Somewhere below is a line with "(14 R307). -/" and, later, a line with "descriptor goes on"; repeat those two lines and all the lines between them, exactly as they are.

━━━━━ Provided material ━━━━━

/-- SE_SUBMIT is written: a release at device scope, then the submission, or the group is held (14 R300, R315). -/
def State.seStore (c : CoreAt) (k : Nat) (x : Ctx) (v : Word) (s : State) : State :=
  match s.submit c k x v with
  | some t => ((t.released (s.idAt c) 4).modGroup c Group.advance).commitPoint c.core
  | none => s.modGroup c fun g => { g with hold := some (.seSubmit v) }

/-- A group held at SE_SUBMIT submits if there is room; its write is a release then (14 R301, R315). -/
def State.submitHeld (c : CoreAt) (s : State) : State :=
  match s.heldGroup c with
  | some (k, x, _, .seSubmit v) =>
    (match s.submit c k x v with
     | some t => ((t.released (s.idAt c) 4).modGroup c Group.goOn).commitPoint c.core
     | none => s)
  | _ => s

/-- Groups held at SE_SUBMIT look again. -/
def State.wakeSubmit (s : State) : State :=
  (tkeys s.cores).foldl (fun s i => (List.range 32).foldl (fun s j => s.submitHeld { core := i, grp := j }) s) s

/-- A load of SE_DONE or SE_WAIT has returned: an acquire of what the completed descriptors wrote (14 R315). -/
def State.seAcquire (c : CoreAt) (s : State) : State := s.acquired c.core (s.idAt c) 4

/-- SE_WAIT is loaded (14 R299). -/
def State.seWaitLoad (c : CoreAt) (rd : Nat) (s : State) : State :=
  s.seAcquire c |>.modGroup c fun g =>
    if g.win.done = g.win.submitted then (g.setS rd (BitVec.ofNat 64 g.win.done)).advance
    else { g with hold := some (.seWait rd) }

/-! ### Starting (14 R300, R313, R317) -/

/-- A fault of a descriptor: recorded at the core of the submitting group; the context is torn down (14 R313). -/
def State.descFault (e : Nat) (d : Desc) (x : Ctx) (cause : Nat) (s : State) : State :=
  let s := s.bump (mdCode (e / 8)) (0x400000 + e % 8 * 65536 + 0x28) (fun s => (s.engine e).faults)
    (fun v s => s.modEngine e fun y => { y with faults := v })
  let i := x.cores.getD d.pos 0
  match s.placeOf d.who with
  | some c => (s.recordFault c.core c.grp ((s.groupAt c).elim 0 Group.pc) cause).tearDownFrom (mdCode (e / 8)) d.who.ctx 7 cause
  | none => (s.recordFault i 0 0 cause).tearDownFrom (mdCode (e / 8)) d.who.ctx 7 cause

/-- The bytes that SORT leaves in its work area are open (DESIGN CHOICE, log entry 5). -/
def workBytes (f n : Nat) : List Byte := (List.range n).map fun i => Config.freeByte f i

/-- Of `n` things, those of a slice that begins with `work` units left: an equal share of what is left; the last slice takes all
(14 R316, R317).
(DESIGN CHOICE, log entry 35.) -/
def sliceShare (work n : Nat) : Nat := ceilDiv n (max 1 (ceilDiv work 256))

/-- A slice of a descriptor's output is written; a place that cannot be written faults (14 R313, R317).
(DESIGN CHOICE, log entry 35.) -/
def State.writeSlice (e : Nat) (d : Desc) (x : Ctx) (s : State) : State :=
  let k := d.who.ctx
  let m := sliceShare d.work d.writes.length
  let n := sliceShare d.work d.reds.length
  let s := s.modDesc d.num fun d => { d with writes := d.writes.drop m, reds := d.reds.drop n }
  let r := s.setStore k x d (d.writes.take m)
  let r := if r.2 = 0 then r.1.setReds k x d d.redBytes d.redOp (d.reds.take n) else r
  if r.2 != 0 then r.1.descFault e d x r.2 else r.1

/-- The pieces that an operation writes, a SORT's work area before its output (14 R305). -/
def outPieces (f : Nat) (b : List Byte) (o : SetOut) : List (Nat × List Byte) :=
  (if dOp b = 1 then splitAt64 (dAux b) (workBytes f (dAN b * dElem b)) else []) ++ o.writes.flatMap fun w => splitAt64 w.1 w.2

/-- A descriptor starts: its inputs are read, and its first slice is written. It waits where bytes of a partner have not come
(14 R314).
(DESIGN CHOICE, log entry 35.) -/
def State.performDesc (e : Nat) (d : Desc) (s : State) : State :=
  let k := d.who.ctx
  match s.ctx k with
  | none => s
  | some x =>
    let ask (p u : Nat) (s : State) : State :=
      if s.linkUp p then
        (s.modDesc d.num fun d => { d with open_ := d.open_ + 1 }).sendReq p
          { ctx := k, core := x.cores.getD d.pos 0, msg := { op := 0x01, addr := u * 64, size := 0 }, waiter := .engine d.num }
      else if s.crossContinues x then
        (s.noteCrossFault k p).modDesc d.num fun d => { d with got := d.got ++ zeroUnits [(p, u)] }
      else s.descFault e d x 0x06
    let stop (v : SetStop) (s : State) : State :=
      match v with
      | .fault c l => (s.countLostReads [l]).descFault e d x c
      | .need p u => ask p u s
    if d.bva % 64 ≠ 0 ∨ 2 ^ 48 ≤ d.bva then s.descFault e d x 0x01
    else
      match s.setBytes k x d d.bva 64 with
      | .error v => stop v s
      | .ok b =>
        if !descLegal b then s.descFault e d x 0x01
        else
          match s.setCompute k x d b with
          | .error v => stop v s
          | .ok o =>
            let d := { d with performed := true, work := o.work, status := o.status, count := o.count,
                              writes := outPieces s.free b o, reds := o.reds, redOp := redOp b, redBytes := dPay b }
            (({ s with free := s.free + 1 } : State).modDesc d.num fun _ => d).writeSlice e d x

/-- The class of a descriptor's context: 0 assured, 1 standard, 2 bulk (14 R316). A revoked order runs as standard work
(04 R98). -/
def State.descClass (s : State) (d : Desc) : Nat :=
  match ((s.ctx d.who.ctx).bind fun x => x.order).bind s.order with
  | some o => if o.hdr.cls = 0 ∧ o.revoked then 1 else o.hdr.cls
  | none => 2

/-- A descriptor may be chosen: no engine runs it, no partner owes it bytes, its context is switched in, and every descriptor that its group
submitted before it has completed (14 R300, R317). -/
def State.mayRun (s : State) (d : Desc) : Bool :=
  d.engine.isNone && (d.performed || d.open_ == 0) && (s.ctx d.who.ctx).elim false Ctx.switchedIn &&
  !(s.descs.any fun q => q.who == d.who && decide (q.num < d.num))

/-- The operation code of a waiting descriptor, where its bytes can be read. -/
def State.opOf (s : State) (d : Desc) : Option Nat :=
  match s.ctx d.who.ctx with
  | none => none
  | some x =>
    match s.setBytes d.who.ctx x d d.bva 64 with
    | .ok b => some (dOp b)
    | .error _ => none

/-- An engine starts, or goes on with, the first waiting descriptor of the highest class on its die whose operation is
`op`; one whose operation cannot be read faults or asks its partner whatever engine meets it (14 R300, R316).
(DESIGN CHOICE, log entry 35.) -/
def State.startDesc (e op : Nat) (s : State) : State :=
  if !s.running || !(s.engine e).inService || (s.descs.any fun d => d.engine == some e) then s
  else
    let c := s.descs.filter fun d => d.md == e / 8 && s.mayRun d && (d.performed || (s.opOf d).elim true fun o => o == op || (o == 0 || decide (10 < o)))
    let best := [0, 1, 2].findSome? fun k => c.find? fun d => s.descClass d == k
    match best with
    | none => s
    | some d =>
      let d := { d with engine := some e, last := e }
      let s := s.modDesc d.num fun _ => d
      (if d.performed then (s.ctx d.who.ctx).elim s fun x => s.writeSlice e d x else s.settleAll.performDesc e d).wakeSubmit

/-- SORT (14 R305). -/
def execSort (engine : Nat) (s : State) : Host.Outcome State Fault Refusal := .next (s.startDesc engine 1)
/-- MERGE (14 R305). -/
def execMerge (engine : Nat) (s : State) : Host.Outcome State Fault Refusal := .next (s.startDesc engine 2)
/-- INTERSECT (14 R305). -/
def execIntersect (engine : Nat) (s : State) : Host.Outcome State Fault Refusal := .next (s.startDesc engine 3)
/-- UNION (14 R305). -/
def execUnion (engine : Nat) (s : State) : Host.Outcome State Fault Refusal := .next (s.startDesc engine 4)
/-- GATHER (14 R306). -/
def execGather (engine : Nat) (s : State) : Host.Outcome State Fault Refusal := .next (s.startDesc engine 5)
/-- SCATTER (14 R306). -/
def execScatter (engine : Nat) (s : State) : Host.Outcome State Fault Refusal := .next (s.startDesc engine 6)
/-- NWALK (14 R308). -/
def execNwalk (engine : Nat) (s : State) : Host.Outcome State Fault Refusal := .next (s.startDesc engine 7)
/-- SEGRED (14 R307). -/
def execSegred (engine : Nat) (s : State) : Host.Outcome State Fault Refusal := .next (s.startDesc engine 8)
/-- TOPK (14 R309). -/
def execTopk (engine : Nat) (s : State) : Host.Outcome State Fault Refusal := .next (s.startDesc engine 9)
/-- HASH (14 R310). -/
def execHash (engine : Nat) (s : State) : Host.Outcome State Fault Refusal := .next (s.startDesc engine 10)

/-! ### Ending (14 R311, R316) -/

/-- DESCRIPTOR_SLICE_END (14 R316): 256 units of the running descriptor are done and the engine chooses anew; the
descriptor goes on when an engine chooses it again. -/
def execDescriptorSliceEnd (engine : Nat) (s : State) : Host.Outcome State Fault Refusal :=
  .next (match s.descs.find? fun d => d.engine == some engine with
    | some d =>
      if s.running && d.performed && decide (256 < d.work) then
        (s.modDesc d.num fun d => { d with work := d.work - 256, engine := none }).modEngine engine fun e =>
          { e with units := (e.units + 256) % 2 ^ 64 }
      else s
    | none => s)

/-- DESCRIPTOR_COMPLETE (14 R311): the last slice has ended and every write is performed; STATUS and OUT_COUNT are
written and SE_DONE rises. -/
def execDescriptorComplete (engine : Nat) (s : State) : Host.Outcome State Fault Refusal :=
  .next (match s.descs.find? fun d => d.engine == some engine with
    | some d =>
      if s.running && d.performed && decide (d.work ≤ 256) && d.open_ == 0 then
        match s.ctx d.who.ctx with
        | none => s.dropDesc d.num
        | some x =>
          let r := s.setStore d.who.ctx x d (splitAt64 (d.bva + 56) (statusBytes d.status d.count))
          if r.2 != 0 then r.1.descFault engine d x r.2
          else
            let s := (r.1.dropDesc d.num).modEngine engine fun e =>
              { e with units := (e.units + d.work) % 2 ^ 64, done := (e.done + 1) % 2 ^ 64 }
            let s := if d.status = 0 then s else
              s.bump (mdCode (engine / 8)) (0x400000 + engine % 8 * 65536 + 0x20) (fun s => (s.engine engine).statusErr)
                (fun v s => s.modEngine engine fun y => { y with statusErr := v })
            let s := (s.released d.who' 4).modById d.who Group.descDone
            ((s.placeOf d.who).elim s fun c => s.seAcquire c).wakeSubmit
      else s
    | none => s)

end Sys2Proof.Machine
end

━━━━━

**Written solution**.
/-- SEGRED (14 R307). -/
def execSegred (engine : Nat) (s : State) : Host.Outcome State Fault Refusal := .next (s.startDesc engine 8)
/-- TOPK (14 R309). -/
def execTopk (engine : Nat) (s : State) : Host.Outcome State Fault Refusal := .next (s.startDesc engine 9)
/-- HASH (14 R310). -/
def execHash (engine : Nat) (s : State) : Host.Outcome State Fault Refusal := .next (s.startDesc engine 10)

/-! ### Ending (14 R311, R316) -/

/-- DESCRIPTOR_SLICE_END (14 R316): 256 units of the running descriptor are done and the engine chooses anew; the
descriptor goes on when an engine chooses it again. -/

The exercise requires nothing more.